ACTIVITY:
In the records below, find each line holding the word "dirtied" and copy it.

DATA SUPPLIED:
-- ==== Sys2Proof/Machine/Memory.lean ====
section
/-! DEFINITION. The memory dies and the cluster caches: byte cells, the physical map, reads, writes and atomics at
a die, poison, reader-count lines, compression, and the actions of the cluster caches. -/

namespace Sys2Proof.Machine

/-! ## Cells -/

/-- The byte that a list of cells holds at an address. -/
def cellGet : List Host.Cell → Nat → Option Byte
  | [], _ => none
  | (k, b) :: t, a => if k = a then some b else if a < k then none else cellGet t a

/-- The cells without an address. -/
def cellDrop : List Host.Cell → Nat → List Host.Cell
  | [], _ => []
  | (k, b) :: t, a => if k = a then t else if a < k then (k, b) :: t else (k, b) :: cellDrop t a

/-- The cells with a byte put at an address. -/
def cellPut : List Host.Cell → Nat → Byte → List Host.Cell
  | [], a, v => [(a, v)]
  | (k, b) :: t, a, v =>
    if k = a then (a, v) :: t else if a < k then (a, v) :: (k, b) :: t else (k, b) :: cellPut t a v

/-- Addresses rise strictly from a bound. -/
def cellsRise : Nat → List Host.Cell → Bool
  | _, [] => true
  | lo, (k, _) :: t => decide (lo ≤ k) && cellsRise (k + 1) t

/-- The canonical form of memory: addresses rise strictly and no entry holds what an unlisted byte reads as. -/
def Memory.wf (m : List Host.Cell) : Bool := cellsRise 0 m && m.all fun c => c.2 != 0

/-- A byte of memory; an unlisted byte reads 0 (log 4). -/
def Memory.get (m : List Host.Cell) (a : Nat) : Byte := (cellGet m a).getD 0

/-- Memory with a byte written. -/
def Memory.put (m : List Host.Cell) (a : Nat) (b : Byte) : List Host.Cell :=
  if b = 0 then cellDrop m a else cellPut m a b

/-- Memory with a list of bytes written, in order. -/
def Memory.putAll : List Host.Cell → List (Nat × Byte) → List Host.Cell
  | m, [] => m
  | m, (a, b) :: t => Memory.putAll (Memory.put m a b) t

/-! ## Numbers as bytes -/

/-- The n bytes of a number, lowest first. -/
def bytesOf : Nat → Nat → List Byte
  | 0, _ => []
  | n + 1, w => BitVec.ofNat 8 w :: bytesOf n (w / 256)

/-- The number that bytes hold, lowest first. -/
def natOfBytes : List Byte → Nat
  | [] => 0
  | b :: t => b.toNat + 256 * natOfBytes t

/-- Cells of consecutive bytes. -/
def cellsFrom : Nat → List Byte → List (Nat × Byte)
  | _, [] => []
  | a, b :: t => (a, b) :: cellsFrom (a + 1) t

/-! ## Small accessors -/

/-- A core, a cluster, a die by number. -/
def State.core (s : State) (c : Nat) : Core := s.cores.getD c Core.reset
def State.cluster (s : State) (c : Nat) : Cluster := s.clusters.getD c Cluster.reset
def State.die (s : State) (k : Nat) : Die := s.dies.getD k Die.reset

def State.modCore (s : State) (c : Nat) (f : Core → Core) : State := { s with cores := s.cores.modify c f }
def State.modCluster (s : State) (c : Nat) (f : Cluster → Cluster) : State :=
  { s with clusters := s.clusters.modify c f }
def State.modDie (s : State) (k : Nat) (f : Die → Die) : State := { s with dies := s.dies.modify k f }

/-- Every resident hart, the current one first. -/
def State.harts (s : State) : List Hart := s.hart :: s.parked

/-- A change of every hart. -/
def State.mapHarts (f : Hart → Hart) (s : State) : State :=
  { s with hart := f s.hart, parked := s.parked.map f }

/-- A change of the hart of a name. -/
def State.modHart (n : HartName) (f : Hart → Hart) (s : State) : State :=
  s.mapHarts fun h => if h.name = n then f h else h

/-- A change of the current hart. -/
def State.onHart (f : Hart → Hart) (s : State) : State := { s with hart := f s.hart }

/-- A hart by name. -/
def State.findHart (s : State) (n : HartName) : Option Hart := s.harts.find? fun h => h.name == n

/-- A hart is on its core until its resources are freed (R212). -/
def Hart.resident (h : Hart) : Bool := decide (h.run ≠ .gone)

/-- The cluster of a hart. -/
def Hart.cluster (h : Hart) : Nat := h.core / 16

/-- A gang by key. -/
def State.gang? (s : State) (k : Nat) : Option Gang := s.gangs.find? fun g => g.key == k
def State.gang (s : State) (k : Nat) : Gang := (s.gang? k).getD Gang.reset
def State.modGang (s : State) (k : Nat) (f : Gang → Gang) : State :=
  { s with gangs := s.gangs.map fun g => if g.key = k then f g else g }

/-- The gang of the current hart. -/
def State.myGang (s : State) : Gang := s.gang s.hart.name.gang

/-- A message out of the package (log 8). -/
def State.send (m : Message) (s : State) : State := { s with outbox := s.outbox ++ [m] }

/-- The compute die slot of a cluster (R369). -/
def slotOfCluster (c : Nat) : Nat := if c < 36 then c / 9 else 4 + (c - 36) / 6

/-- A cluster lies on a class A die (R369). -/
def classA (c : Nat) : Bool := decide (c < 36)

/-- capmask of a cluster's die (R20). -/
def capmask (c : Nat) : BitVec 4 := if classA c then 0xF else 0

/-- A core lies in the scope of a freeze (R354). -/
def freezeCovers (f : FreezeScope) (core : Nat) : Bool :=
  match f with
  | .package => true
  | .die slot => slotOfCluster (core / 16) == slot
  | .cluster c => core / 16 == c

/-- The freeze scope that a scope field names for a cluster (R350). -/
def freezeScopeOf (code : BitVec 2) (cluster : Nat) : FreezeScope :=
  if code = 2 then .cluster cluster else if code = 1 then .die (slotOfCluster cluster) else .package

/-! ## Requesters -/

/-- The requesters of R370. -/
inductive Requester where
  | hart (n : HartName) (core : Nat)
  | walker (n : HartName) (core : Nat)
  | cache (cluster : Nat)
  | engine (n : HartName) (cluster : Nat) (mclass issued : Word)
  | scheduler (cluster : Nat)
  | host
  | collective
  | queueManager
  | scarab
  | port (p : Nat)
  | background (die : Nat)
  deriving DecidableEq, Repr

--

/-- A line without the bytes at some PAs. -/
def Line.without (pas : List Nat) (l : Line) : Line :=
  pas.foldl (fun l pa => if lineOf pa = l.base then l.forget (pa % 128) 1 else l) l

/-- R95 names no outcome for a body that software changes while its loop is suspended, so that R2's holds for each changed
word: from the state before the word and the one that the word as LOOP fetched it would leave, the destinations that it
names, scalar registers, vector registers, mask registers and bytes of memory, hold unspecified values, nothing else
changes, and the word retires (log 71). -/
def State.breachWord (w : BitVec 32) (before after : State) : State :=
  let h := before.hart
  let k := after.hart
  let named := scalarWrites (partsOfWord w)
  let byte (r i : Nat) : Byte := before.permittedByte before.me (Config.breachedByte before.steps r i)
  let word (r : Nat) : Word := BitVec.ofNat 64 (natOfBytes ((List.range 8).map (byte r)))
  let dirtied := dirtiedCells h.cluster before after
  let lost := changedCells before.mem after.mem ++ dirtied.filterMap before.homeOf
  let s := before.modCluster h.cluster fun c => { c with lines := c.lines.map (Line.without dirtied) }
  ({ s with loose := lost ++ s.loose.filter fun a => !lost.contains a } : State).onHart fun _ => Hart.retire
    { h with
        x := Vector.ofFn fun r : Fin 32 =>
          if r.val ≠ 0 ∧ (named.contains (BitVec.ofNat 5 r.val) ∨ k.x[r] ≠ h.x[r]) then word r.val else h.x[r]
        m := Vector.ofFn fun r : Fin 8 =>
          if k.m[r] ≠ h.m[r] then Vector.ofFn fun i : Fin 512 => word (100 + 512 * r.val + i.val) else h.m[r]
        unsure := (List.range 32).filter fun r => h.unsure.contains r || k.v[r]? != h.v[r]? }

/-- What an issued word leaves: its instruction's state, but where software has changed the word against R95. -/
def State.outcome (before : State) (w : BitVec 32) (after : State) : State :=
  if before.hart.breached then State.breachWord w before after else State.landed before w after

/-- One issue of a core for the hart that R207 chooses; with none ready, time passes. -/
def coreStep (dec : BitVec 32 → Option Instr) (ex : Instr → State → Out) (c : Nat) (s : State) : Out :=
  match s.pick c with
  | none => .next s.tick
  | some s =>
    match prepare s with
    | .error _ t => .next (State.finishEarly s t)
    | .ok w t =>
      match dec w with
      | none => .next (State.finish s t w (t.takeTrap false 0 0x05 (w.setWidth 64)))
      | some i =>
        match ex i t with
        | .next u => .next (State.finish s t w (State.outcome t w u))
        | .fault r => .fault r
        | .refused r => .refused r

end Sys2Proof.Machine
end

SOLUTION BELOW:
  let dirtied := dirtiedCells h.cluster before after
  let lost := changedCells before.mem after.mem ++ dirtied.filterMap before.homeOf
  let s := before.modCluster h.cluster fun c => { c with lines := c.lines.map (Line.without dirtied) }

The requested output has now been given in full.